Records from a dataset:
===

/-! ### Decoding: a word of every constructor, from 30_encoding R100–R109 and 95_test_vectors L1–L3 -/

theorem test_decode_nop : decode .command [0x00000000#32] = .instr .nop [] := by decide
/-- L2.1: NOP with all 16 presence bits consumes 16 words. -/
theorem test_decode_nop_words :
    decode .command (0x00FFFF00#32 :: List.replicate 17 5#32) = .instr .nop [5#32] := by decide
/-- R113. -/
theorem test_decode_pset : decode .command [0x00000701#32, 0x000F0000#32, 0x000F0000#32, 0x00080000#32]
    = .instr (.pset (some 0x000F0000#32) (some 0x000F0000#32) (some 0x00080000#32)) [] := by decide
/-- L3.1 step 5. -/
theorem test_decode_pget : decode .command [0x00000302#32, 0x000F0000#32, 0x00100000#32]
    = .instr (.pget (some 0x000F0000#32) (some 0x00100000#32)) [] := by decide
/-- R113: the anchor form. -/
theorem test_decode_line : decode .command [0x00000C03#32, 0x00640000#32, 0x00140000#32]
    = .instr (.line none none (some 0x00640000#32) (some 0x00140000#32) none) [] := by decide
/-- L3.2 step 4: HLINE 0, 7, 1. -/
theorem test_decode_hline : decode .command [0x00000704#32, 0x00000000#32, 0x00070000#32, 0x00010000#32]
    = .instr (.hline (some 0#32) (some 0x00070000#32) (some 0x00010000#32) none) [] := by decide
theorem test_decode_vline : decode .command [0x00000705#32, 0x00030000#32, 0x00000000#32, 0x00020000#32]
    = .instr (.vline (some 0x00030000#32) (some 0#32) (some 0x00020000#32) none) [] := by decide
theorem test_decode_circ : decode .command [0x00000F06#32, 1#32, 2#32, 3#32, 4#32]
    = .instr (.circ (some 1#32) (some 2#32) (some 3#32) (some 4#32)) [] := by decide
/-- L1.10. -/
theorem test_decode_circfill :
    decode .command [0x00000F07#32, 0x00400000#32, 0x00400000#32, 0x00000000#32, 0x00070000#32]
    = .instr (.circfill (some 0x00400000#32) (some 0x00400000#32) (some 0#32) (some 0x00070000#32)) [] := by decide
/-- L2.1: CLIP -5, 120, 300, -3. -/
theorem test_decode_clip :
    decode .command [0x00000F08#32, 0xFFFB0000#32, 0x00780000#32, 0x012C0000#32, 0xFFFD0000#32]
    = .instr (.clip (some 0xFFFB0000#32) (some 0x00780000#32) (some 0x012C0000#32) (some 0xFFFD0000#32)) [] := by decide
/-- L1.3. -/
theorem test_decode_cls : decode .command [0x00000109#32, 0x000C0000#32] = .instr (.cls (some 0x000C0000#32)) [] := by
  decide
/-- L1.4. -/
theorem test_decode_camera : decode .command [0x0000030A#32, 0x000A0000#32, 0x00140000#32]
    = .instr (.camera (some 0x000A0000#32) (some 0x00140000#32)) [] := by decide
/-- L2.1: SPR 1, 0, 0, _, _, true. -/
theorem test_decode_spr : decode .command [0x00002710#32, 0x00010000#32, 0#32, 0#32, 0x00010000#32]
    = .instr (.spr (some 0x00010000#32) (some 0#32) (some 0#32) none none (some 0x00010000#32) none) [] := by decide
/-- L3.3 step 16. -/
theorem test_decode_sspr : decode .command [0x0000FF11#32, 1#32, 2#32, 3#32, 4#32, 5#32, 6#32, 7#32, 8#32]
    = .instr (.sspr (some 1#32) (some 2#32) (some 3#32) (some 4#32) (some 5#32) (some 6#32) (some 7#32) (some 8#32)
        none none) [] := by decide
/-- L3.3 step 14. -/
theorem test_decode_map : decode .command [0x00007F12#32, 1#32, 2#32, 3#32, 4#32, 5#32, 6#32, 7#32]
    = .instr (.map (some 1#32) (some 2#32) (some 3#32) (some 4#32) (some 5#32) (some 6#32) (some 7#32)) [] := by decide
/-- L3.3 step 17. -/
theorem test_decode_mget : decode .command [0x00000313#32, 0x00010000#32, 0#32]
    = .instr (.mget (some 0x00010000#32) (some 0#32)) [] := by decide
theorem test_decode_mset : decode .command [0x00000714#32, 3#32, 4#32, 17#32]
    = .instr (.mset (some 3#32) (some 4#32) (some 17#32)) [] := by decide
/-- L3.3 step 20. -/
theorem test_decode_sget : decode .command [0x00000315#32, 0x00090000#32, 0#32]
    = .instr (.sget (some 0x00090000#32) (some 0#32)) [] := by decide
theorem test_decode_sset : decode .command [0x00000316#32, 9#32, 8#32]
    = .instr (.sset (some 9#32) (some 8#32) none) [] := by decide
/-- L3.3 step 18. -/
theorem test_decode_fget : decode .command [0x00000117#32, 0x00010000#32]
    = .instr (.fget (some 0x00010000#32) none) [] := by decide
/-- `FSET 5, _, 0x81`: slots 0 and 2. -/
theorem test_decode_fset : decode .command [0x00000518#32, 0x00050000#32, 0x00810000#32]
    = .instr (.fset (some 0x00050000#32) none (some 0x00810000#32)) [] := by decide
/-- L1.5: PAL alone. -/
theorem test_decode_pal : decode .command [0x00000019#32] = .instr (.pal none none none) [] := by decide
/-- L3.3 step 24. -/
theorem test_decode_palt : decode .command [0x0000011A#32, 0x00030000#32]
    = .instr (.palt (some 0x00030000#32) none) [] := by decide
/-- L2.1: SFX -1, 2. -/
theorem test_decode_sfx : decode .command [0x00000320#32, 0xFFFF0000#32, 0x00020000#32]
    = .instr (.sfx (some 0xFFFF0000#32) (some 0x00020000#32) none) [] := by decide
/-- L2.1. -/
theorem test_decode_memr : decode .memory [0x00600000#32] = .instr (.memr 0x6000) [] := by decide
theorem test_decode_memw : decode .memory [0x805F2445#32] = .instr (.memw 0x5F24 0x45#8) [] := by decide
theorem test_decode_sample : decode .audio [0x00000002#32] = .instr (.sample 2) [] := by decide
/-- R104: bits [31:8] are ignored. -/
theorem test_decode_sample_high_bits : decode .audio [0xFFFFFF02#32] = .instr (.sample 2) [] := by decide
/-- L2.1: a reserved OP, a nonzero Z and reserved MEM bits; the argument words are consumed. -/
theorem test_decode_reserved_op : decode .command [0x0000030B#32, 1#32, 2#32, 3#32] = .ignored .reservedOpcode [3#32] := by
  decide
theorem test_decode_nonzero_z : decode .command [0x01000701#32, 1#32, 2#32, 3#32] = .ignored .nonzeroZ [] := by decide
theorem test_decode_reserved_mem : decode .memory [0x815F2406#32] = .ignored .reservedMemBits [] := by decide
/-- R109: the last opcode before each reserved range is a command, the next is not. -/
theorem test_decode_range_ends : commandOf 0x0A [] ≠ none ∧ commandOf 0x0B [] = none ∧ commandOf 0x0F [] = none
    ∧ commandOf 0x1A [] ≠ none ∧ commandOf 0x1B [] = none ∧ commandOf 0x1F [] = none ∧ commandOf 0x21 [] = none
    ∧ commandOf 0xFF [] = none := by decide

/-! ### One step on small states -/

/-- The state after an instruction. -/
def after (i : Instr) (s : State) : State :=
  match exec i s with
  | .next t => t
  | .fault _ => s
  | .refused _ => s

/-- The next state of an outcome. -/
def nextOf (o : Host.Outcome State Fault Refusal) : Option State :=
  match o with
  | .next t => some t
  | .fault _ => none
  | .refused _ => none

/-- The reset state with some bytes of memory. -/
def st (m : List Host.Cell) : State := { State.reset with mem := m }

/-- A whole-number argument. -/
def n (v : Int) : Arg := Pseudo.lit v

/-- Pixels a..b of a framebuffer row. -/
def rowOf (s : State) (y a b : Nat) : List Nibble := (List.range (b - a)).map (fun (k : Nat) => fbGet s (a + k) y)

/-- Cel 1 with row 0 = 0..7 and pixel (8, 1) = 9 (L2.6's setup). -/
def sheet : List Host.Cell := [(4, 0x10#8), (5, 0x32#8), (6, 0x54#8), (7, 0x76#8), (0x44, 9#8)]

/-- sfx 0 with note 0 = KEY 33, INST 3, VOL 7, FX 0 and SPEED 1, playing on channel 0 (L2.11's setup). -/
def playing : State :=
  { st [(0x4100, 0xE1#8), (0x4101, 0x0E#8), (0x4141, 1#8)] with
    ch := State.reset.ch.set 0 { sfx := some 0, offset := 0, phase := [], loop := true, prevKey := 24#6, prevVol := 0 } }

===

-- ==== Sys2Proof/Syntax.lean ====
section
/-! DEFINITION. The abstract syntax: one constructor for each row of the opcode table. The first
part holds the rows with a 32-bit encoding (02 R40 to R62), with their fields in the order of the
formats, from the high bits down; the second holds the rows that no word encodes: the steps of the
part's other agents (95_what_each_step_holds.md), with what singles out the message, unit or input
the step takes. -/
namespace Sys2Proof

===

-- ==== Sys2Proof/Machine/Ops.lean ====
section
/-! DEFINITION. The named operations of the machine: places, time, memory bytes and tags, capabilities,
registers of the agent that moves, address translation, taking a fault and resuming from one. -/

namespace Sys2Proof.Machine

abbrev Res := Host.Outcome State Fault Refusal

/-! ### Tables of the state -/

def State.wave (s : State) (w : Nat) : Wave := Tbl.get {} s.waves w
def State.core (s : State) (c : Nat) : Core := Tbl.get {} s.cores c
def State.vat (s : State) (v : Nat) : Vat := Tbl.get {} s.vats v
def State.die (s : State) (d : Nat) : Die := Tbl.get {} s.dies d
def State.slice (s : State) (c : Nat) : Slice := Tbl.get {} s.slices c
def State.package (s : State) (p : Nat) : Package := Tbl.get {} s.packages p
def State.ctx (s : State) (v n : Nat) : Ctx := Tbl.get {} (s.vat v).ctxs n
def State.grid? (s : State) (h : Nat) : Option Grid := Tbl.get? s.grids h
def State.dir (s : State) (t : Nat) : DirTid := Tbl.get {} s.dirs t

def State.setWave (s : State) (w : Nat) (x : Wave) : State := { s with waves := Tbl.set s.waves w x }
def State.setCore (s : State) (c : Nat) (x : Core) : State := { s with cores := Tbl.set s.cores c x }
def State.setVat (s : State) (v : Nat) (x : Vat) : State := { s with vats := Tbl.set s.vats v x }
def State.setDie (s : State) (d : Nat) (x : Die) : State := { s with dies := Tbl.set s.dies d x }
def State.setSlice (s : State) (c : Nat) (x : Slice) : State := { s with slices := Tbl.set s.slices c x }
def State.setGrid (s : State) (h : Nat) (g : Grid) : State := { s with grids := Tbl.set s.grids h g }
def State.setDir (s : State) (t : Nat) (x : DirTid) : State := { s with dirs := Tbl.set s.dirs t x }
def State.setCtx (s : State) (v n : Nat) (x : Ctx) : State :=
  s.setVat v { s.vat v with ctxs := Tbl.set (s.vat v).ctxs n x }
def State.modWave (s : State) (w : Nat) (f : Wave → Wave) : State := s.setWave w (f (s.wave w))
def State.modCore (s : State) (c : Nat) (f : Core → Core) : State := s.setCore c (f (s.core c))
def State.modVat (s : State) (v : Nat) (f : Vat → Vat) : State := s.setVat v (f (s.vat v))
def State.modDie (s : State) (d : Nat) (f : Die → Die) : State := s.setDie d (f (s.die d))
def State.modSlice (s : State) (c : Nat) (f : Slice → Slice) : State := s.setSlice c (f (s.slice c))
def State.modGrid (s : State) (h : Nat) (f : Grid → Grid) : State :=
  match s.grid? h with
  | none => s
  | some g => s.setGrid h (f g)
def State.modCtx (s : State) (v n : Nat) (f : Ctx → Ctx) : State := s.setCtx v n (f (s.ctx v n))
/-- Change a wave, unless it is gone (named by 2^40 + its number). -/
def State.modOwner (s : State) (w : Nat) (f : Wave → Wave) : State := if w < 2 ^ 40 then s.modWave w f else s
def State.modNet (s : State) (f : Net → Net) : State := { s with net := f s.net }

===

- _DIRECTIONS FOR THIS TASK_: Among the lines of the data above, find those with the word "setVat" and show them.

- _TASK ANSWER_:
def State.setVat (s : State) (v : Nat) (x : Vat) : State := { s with vats := Tbl.set s.vats v x }
  s.setVat v { s.vat v with ctxs := Tbl.set (s.vat v).ctxs n x }
def State.modVat (s : State) (v : Nat) (f : Vat → Vat) : State := s.setVat v (f (s.vat v))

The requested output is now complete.